> [Task item]: In the listing that follows, the lines starting at the one containing "transpose16 (mapRows s f (transpose16 (mapRows" and ending at the one containing "def fulDesc (b" are to be returned exactly, both boundary lines included, and no others.

::::::::::

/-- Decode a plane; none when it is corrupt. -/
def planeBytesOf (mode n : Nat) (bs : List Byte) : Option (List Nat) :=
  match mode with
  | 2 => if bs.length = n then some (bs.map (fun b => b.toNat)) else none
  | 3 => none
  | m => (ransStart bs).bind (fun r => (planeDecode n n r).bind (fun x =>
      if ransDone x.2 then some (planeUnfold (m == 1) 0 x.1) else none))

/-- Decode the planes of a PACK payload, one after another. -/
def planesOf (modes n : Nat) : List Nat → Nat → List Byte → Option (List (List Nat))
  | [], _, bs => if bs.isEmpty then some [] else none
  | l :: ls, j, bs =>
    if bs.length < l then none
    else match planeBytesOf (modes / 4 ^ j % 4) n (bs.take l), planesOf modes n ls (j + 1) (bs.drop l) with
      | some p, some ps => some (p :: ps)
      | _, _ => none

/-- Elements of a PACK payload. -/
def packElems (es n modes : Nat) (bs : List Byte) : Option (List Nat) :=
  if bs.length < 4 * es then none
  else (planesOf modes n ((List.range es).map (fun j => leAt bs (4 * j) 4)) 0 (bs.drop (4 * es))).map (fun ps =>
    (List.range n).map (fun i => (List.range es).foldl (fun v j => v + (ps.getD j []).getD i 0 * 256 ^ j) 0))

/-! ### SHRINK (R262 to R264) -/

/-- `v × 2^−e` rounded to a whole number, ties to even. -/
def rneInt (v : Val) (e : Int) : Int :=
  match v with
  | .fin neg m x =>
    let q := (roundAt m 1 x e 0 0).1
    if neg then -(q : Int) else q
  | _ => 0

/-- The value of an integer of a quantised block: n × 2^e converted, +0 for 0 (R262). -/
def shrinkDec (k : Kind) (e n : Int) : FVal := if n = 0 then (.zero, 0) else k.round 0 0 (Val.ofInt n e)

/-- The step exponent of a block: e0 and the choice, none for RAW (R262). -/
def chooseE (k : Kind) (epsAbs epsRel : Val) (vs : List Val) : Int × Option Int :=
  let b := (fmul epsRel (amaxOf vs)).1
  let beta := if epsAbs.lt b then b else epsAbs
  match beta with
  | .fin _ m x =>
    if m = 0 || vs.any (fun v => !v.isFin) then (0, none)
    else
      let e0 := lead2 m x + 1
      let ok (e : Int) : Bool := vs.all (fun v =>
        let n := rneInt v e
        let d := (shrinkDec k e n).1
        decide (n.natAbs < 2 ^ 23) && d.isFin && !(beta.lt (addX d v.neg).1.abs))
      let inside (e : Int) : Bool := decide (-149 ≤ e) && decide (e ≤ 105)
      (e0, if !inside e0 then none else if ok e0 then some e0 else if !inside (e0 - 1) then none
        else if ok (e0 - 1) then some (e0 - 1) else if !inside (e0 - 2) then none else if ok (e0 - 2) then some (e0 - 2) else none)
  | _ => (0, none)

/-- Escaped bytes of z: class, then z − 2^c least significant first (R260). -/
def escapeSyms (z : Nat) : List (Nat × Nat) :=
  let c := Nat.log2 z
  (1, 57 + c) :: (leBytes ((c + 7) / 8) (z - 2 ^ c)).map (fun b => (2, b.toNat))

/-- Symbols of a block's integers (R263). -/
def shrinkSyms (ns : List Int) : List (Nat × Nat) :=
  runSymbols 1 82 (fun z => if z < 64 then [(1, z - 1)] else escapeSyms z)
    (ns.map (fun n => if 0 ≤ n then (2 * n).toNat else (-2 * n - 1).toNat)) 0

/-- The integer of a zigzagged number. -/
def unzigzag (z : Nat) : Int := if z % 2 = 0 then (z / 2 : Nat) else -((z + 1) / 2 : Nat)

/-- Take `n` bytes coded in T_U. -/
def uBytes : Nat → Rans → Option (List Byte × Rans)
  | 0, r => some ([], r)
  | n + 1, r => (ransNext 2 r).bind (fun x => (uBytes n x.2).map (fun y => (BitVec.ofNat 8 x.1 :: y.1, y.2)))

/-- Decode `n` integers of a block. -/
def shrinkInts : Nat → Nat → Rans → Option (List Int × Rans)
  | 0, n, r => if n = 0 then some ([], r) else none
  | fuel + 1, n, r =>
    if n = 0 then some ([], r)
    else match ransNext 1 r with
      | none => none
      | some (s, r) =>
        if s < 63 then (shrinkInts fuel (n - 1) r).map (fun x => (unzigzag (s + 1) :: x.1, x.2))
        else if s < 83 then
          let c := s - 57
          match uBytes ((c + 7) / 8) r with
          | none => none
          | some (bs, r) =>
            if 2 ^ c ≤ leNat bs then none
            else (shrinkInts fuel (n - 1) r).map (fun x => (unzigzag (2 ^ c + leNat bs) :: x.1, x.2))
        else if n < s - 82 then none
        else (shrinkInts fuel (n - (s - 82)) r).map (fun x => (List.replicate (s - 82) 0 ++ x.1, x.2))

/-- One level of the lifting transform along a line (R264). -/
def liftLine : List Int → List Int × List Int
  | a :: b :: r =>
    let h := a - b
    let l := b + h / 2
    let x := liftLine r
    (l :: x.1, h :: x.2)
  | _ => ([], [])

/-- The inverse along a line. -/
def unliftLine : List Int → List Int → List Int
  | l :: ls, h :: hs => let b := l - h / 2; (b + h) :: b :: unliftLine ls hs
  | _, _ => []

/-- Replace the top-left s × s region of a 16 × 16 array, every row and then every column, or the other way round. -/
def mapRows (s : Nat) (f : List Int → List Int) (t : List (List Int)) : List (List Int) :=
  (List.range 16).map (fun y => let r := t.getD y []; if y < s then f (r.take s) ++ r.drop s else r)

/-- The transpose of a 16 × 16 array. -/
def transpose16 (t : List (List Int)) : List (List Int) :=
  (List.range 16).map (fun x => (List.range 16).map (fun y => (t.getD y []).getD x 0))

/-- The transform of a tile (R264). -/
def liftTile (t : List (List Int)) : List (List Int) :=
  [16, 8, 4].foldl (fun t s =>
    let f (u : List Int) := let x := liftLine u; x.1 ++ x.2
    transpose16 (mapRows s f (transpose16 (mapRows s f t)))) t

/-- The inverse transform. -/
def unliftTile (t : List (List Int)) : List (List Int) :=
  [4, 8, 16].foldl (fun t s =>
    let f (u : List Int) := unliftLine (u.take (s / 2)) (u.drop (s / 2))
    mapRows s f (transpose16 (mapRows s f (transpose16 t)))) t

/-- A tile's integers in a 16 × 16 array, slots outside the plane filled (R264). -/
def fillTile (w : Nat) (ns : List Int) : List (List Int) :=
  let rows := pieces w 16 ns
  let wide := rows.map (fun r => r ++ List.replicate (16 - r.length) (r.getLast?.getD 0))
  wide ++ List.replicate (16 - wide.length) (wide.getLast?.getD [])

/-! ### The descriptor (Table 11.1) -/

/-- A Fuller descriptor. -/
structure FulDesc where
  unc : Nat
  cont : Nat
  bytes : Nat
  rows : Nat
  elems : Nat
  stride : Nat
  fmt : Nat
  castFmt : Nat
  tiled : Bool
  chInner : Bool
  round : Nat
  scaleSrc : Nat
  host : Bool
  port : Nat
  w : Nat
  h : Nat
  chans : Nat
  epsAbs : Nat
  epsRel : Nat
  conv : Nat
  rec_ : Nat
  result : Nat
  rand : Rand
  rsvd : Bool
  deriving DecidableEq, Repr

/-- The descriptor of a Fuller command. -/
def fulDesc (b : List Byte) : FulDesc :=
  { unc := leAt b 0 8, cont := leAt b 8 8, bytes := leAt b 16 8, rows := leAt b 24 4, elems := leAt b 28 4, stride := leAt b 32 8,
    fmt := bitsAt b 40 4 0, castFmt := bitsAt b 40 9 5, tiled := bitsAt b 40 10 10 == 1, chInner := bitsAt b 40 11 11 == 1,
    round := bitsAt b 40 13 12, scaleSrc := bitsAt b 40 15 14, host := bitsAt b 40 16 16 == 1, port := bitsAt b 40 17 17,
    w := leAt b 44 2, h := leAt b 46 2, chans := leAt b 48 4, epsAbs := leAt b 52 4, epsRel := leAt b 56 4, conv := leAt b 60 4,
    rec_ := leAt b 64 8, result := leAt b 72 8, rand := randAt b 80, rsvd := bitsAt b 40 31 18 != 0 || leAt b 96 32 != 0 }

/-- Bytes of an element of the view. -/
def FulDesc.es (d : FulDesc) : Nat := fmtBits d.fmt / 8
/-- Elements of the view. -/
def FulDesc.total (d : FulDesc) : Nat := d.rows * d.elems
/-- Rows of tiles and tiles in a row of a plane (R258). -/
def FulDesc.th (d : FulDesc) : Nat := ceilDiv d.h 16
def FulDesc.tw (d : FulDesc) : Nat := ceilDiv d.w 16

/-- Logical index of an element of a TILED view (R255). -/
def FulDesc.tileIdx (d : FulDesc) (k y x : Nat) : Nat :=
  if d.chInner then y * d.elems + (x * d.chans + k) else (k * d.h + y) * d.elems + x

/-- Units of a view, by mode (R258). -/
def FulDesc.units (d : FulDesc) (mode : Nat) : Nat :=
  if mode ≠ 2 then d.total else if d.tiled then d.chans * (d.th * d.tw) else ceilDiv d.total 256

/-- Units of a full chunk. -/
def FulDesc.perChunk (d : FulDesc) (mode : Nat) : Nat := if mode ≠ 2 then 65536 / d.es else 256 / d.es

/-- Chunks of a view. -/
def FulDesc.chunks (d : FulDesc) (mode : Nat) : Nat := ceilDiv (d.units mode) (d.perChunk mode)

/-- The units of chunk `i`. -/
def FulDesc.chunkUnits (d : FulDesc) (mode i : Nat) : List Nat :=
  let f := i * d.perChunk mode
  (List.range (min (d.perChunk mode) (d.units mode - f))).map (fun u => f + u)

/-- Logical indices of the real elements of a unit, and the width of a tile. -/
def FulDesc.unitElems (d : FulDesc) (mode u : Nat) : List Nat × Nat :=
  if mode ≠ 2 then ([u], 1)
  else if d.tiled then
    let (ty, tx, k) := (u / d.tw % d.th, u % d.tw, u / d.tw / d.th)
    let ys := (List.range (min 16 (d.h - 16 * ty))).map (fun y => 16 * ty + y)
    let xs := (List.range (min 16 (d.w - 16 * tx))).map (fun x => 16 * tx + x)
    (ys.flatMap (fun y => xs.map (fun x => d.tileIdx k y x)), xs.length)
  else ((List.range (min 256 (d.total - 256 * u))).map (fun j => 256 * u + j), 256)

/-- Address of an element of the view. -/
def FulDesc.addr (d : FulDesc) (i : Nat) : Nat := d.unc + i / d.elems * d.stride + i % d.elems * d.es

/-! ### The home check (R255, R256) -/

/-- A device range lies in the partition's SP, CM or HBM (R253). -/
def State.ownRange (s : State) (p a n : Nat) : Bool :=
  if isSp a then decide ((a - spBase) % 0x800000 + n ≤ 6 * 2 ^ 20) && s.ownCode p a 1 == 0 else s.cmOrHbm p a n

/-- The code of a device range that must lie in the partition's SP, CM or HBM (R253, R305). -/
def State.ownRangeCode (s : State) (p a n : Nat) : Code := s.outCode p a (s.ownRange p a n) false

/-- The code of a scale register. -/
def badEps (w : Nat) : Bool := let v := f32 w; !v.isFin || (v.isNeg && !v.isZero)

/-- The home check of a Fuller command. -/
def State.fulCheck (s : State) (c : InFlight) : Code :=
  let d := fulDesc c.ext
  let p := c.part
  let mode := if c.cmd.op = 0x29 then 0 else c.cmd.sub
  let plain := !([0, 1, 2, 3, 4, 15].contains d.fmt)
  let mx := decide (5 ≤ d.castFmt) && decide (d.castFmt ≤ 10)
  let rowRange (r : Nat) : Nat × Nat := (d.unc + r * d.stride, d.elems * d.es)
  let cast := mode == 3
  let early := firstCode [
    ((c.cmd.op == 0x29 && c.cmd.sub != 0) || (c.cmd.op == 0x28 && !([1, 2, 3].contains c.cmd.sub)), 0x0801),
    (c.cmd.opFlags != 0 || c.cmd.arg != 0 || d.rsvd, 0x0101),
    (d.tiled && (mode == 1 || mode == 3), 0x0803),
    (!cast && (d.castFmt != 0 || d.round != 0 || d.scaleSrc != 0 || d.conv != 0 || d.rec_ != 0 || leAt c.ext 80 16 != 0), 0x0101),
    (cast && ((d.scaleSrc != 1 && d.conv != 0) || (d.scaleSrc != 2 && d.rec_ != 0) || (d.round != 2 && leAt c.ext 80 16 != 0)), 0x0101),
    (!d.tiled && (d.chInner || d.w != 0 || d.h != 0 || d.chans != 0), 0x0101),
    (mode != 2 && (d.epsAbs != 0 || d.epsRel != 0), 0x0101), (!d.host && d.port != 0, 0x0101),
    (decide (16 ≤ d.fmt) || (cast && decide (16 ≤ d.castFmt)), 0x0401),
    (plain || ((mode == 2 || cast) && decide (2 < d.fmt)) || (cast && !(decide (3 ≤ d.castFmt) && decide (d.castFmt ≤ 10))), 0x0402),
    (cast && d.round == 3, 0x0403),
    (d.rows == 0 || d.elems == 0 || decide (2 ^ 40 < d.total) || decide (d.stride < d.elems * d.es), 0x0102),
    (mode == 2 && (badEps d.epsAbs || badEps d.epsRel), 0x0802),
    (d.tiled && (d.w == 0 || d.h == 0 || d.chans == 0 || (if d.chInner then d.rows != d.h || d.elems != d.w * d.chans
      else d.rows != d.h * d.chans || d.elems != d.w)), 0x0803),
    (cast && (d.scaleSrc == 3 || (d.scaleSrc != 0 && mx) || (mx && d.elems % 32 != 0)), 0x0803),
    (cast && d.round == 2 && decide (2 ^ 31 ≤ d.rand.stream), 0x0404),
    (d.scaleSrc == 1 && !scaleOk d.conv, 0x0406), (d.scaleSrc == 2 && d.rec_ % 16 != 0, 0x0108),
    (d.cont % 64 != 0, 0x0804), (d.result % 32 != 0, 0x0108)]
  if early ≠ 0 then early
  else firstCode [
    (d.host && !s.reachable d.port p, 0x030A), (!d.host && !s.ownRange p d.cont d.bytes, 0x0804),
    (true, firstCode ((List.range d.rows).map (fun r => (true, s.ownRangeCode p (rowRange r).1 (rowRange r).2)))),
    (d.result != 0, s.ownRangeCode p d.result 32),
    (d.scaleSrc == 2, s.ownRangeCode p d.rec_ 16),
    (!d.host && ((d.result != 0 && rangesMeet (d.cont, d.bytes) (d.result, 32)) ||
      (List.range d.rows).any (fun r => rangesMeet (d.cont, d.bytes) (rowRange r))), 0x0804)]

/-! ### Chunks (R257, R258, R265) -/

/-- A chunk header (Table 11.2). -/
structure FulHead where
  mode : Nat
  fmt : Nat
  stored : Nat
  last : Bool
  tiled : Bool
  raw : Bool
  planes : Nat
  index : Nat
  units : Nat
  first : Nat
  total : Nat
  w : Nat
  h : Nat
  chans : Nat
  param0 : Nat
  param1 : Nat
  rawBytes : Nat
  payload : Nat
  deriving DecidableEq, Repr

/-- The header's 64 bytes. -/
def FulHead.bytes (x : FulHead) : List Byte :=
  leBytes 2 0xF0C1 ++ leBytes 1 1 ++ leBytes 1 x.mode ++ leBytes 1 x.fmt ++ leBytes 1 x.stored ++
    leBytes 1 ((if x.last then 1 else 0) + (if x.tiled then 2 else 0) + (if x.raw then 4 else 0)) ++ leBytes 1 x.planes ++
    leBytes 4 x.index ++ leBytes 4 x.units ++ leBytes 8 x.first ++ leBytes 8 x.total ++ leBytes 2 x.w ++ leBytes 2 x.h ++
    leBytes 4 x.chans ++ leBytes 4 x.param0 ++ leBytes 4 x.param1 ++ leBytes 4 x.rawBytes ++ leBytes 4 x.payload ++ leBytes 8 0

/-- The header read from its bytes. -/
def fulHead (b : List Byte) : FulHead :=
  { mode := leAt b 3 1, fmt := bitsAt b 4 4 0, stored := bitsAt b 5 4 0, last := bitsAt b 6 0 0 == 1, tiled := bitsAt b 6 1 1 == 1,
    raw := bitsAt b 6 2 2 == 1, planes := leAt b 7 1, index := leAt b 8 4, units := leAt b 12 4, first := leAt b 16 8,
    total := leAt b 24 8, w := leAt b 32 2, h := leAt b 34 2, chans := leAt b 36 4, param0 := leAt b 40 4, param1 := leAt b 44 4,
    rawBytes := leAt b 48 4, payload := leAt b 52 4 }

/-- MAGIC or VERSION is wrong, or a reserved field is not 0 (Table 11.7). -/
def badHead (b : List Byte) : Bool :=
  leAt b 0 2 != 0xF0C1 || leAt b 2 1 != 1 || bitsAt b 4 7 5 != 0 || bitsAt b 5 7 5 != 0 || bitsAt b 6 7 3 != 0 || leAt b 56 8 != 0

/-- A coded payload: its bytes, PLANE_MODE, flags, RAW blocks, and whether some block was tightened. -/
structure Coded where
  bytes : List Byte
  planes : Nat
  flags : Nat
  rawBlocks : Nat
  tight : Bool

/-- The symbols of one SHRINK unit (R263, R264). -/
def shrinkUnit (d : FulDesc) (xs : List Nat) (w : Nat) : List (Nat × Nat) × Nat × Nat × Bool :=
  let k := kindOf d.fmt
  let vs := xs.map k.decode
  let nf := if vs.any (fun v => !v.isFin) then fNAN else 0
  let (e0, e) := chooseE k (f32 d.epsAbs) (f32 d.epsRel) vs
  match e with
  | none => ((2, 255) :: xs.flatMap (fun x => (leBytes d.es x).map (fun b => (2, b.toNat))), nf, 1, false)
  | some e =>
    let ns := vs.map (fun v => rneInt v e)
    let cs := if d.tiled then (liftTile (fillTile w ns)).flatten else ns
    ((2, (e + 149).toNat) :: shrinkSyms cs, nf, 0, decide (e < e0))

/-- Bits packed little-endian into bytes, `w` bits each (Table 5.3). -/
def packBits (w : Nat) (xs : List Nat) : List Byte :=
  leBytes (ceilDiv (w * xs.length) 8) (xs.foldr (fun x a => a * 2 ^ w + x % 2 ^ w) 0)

::::::::::

> [Solution to the problem]:
    transpose16 (mapRows s f (transpose16 (mapRows s f t)))) t

/-- The inverse transform. -/
def unliftTile (t : List (List Int)) : List (List Int) :=
  [4, 8, 16].foldl (fun t s =>
    let f (u : List Int) := unliftLine (u.take (s / 2)) (u.drop (s / 2))
    mapRows s f (transpose16 (mapRows s f (transpose16 t)))) t

/-- A tile's integers in a 16 × 16 array, slots outside the plane filled (R264). -/
def fillTile (w : Nat) (ns : List Int) : List (List Int) :=
  let rows := pieces w 16 ns
  let wide := rows.map (fun r => r ++ List.replicate (16 - r.length) (r.getLast?.getD 0))
  wide ++ List.replicate (16 - wide.length) (wide.getLast?.getD [])

/-! ### The descriptor (Table 11.1) -/

/-- A Fuller descriptor. -/
structure FulDesc where
  unc : Nat
  cont : Nat
  bytes : Nat
  rows : Nat
  elems : Nat
  stride : Nat
  fmt : Nat
  castFmt : Nat
  tiled : Bool
  chInner : Bool
  round : Nat
  scaleSrc : Nat
  host : Bool
  port : Nat
  w : Nat
  h : Nat
  chans : Nat
  epsAbs : Nat
  epsRel : Nat
  conv : Nat
  rec_ : Nat
  result : Nat
  rand : Rand
  rsvd : Bool
  deriving DecidableEq, Repr

/-- The descriptor of a Fuller command. -/
def fulDesc (b : List Byte) : FulDesc :=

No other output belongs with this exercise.